You have to realize the Straits of Maulacha (?) between Sumatra and Thailand are a MAJOR shipping lane with the major port of Singapore guarding it. It is a natural "choke point" for maritime and naval traffic; more than 50% of the Persian Gulf oil comes thru this strait headed to China or Japan. Therefore many countries keep a very close eye on what goes on in this area...btw after 9/11 there was a plot by Al Quida or a splinter group to attempt to hijack a Liquid Natural Gas carrier and sail it into Singapore and blow it up in the dock area. The resulting blasts would have been equivalent to a small tactical nuclear weapon going off. Luckily the hijacking crew was tracked and as soon after they boarded their 2 fast small craft, were completely wiped out by helicopter gunships and jet attack aircraft before they could get to their target...


----------



## Hook N Book (Apr 7, 2004)

Toad Man said:


> Hey hook, prove it.


I'm not sure what I need to prove. The fact is, a commercial aircraft disappeared with human beings aboard. Until all the facts are uncovered, anything else is pure speculation.
Sorry, I choose to deal in reality.


----------



## viper1 (Apr 13, 2004)

Can't really believe what some adults think is feasible. I try to keep an open mind. But until somethings proven to exists or happen its child dreams. LOL! I don't see the confusion on this and its easy explained. 
The plane had an emergency, Probably a bad one, like gas, smoke or fire feeling the plain. Now this isn't a guess really. Typical response for this trouble is to bank hard and drop to 10000 feet or so. Trying to get to the point loosing pressure wont hurt. The box or signal every one is concerned with on this plane is located on the tail section, as were the lithium battery they were hauling but not suppose to be. We lost another plane the same way.
Reason radar lost it is with the transponder lost it had no identification on radar. So among all the planes on radar that aren't required a transponder it got hidden. Many areas have no radar as radar works in a circle and many don't reach the next and dont over lap. So once they learned it was identifying they had to contact each country to get access to radar for that period. So now they got the direction. Then from three different satellite pics they located probable wreckage. Now the real problem its 1500 miles from the nearest shore. Takes 4 hours to fly out and 4 hours to fly back. Planes have 8 hours of gas. Which means each plane can search 2 hours before heading home. Figuring their in the most desolate ocean in the world and the area they must search I think the problem is obvious to any one who don't believe a dead body can relive as a zombie! LOL! I believe the plane will never be found as they do not know point of entry, Also considering that water is over 3 miles deep.
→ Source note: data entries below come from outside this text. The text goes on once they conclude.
-- ==== Sys2Proof/Machine/Bus.lean ====
section
/-! DEFINITION. The host's transactions (20_memory.md R63 to R70): address map, `MemRead`, `MemWrite`. -/

namespace Sys2Proof.Machine

/-- What an address names (20_memory.md R64, 10_state.md R28). -/
inductive Target where
  | idReg | cfgReg | ctrlReg | statusReg | cmdReg | flagsReg | ienReg | istatReg
  | unmapped
  /-- Limb position `i`, 0 to 127, of operand register `r` (R68, R69). -/
  | window (r : Reg) (i : Nat)
  deriving DecidableEq, Repr

/-- The constant of ID (10_state.md R30). -/
def idWord : Word := 0x44435201

/-- CFG of the instance: LIMBS and NREG = 16 (10_state.md R31). -/
def Config.word (c : Config) : Word := BitVec.ofNat 32 (0x1000 + c.limbs)

/-- The register number of a window address: (addr - 0x2000) div 0x200 (R66). -/
def windowReg (a : Addr) : Reg := ⟨(a.toNat - 0x2000) / 0x200, by have := a.isLt; omega⟩

/-- The limb position of a window address: ((addr - 0x2000) mod 0x200) div 4 (R66). -/
def windowLimb (a : Addr) : Nat := (a.toNat - 0x2000) % 0x200 / 4

/-- The address of limb position `i` of register `r` (R68). -/
def windowAddr (r : Reg) (i : Nat) : Addr := BitVec.ofNat 14 (0x2000 + 0x200 * r.val + 4 * i)

/-- The map of the address space (R64); misaligned addresses are refused before it is consulted. -/
def target (a : Addr) : Target :=
  if a.toNat < 0x20 then
    match a.toNat / 4 with
    | 0 => .idReg
    | 1 => .cfgReg
    | 2 => .ctrlReg
    | 3 => .statusReg
    | 4 => .cmdReg
    | 5 => .flagsReg
    | 6 => .ienReg
    | _ => .istatReg
  else if a.toNat < 0x2000 then .unmapped
  else .window (windowReg a) (windowLimb a)

/-- Four bytes wide and aligned to four (R65, R72). -/
def wellFormedAccess (a : Addr) (n : Size) : Bool := n == .word && a.toNat % 4 == 0

/-- A limb position as read: 0 where the limb does not exist (R66, R69). -/
def State.readLimb (s : State) (r : Reg) (i : Nat) : Word :=
  if i < s.cfg.limbs then limb (s.reg r) i else 0

/-- A limb position written: ignored where the limb does not exist (R67, R69). -/
def State.writeLimb (s : State) (r : Reg) (i : Nat) (v : Word) : State :=
  if i < s.cfg.limbs then s.setReg r (setLimb (s.reg r) i v) else s

/-- The ERROR response, with read data 0 (R70). -/
def busError : Response := ⟨.error, 0⟩

/-- `MemRead` (R66, R70): the answer, and the state with the read's side effect. -/
def memRead (a : Addr) (n : Size) (s : State) : Response × State :=
  if !wellFormedAccess a n then (busError, s)
  else match target a with
    | .idReg => (⟨.okay, idWord⟩, s)
    | .cfgReg => (⟨.okay, Config.word s.cfg⟩, s)
    | .ctrlReg => (⟨.okay, 0⟩, s)
    | .statusReg => (⟨.okay, s.statusWord⟩, s)
    | .cmdReg => (⟨.okay, s.cmdr⟩, s)
    | .flagsReg => (⟨.okay, s.flagsWord⟩, s)
    | .ienReg => (⟨.okay, 0#29 ++ s.ien⟩, s)
    | .istatReg => (⟨.okay, 0#29 ++ s.istat⟩, s)
    | .unmapped => (busError, s)
    | .window r i => if s.busy then (⟨.okay, 0⟩, s.hazard) else (⟨.okay, s.readLimb r i⟩, s)

/-- `MemWrite` (R67, R70): the answer, and the state with the write's effect. -/
def memWrite (a : Addr) (n : Size) (v : Word) (s : State) : Response × State :=
  if !wellFormedAccess a n then (busError, s)
  else match target a with
    | .idReg => (⟨.okay, 0⟩, s)
    | .cfgReg => (⟨.okay, 0⟩, s)
    | .ctrlReg => (⟨.okay, 0⟩, if v.getLsbD 0 then s.blockReset else s)
    | .statusReg => (⟨.okay, 0⟩, s)
    | .cmdReg => (⟨.okay, 0⟩, if s.busy then s.hazard else s.accept v)
    | .flagsReg => (⟨.okay, 0⟩, s)
    | .ienReg => (⟨.okay, 0⟩, { s with ien := v.extractLsb' 0 3 })
    | .istatReg => (⟨.okay, 0⟩, { s with istat := s.istat &&& ~~~(v.extractLsb' 0 3) })
    | .unmapped => (busError, s)
    | .window r i => (⟨.okay, 0⟩, if s.busy then s.hazard else s.writeLimb r i v)

/-- One transaction as an atomic step of the host, its answer at the port (R61 to R63). -/
def transact (t : Transaction) (s : State) : State :=
  match t with
  | .read a n => { (memRead a n s).2 with resp := some (memRead a n s).1 }
  | .write a n v => { (memWrite a n v s).2 with resp := some (memWrite a n v s).1 }

end Sys2Proof.Machine
end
But they will answer a lot of questions with just the parts of wreckage they can recover. that i believe they will do if they find those pieces quick enough. But you martian and walking dead fans don't let me spoil your fantasy.


----------



## buckeyebowman (Feb 24, 2012)

Lowell H Turner said:


> Was assigned to Aviation Flight Training as a Aviation Survival Equipment Specialist (Parachute Rigger) for 30 days TAD. From what remember, loss of pressurization in the aircraft above 35,000 ft will cause almost instant unconsciousness and the blood and fluids in your body to rapidly expand, basically, for lack of a better medically correct term it "boils" inside your body, causing almost instant death. KEEP IN MIND, at 1 time the aircraft was thought to have climbed to 45,000+ ft of altitude. AS FAR as am aware, the cockpit of the 777 does NOT have a SEPERATE pressurization system; if you lose cabin pressure, you ALSO lose cockpit pressure. And while almost any aircraft can be modified to receive in flight refueling (Boeing 707 turned into a KC-135 "Stratotanker", or Lockheed L1011 turned into a KC-10, no civilian 777 or any other civilian aircraft that have ever heard of has this INSTALLED. Lastly, you are correct; ANY large commercial aircraft with no scheduled arrival data and NOT using it`s transponder WOULD be picked up VERY quickly and intercepted by fully armed fighters.


Thank you LHT!

I did not realize you were being sarcastic ostbucks. Without tone of voice or facial expression to cue off of that can sometimes be hard to pick up in the printed word. Once you posted same I went back and re-read your post and noted its position to the prior post, and the light bulb came on. Sorry, no offense meant. And yes, it's been a tough Winter! 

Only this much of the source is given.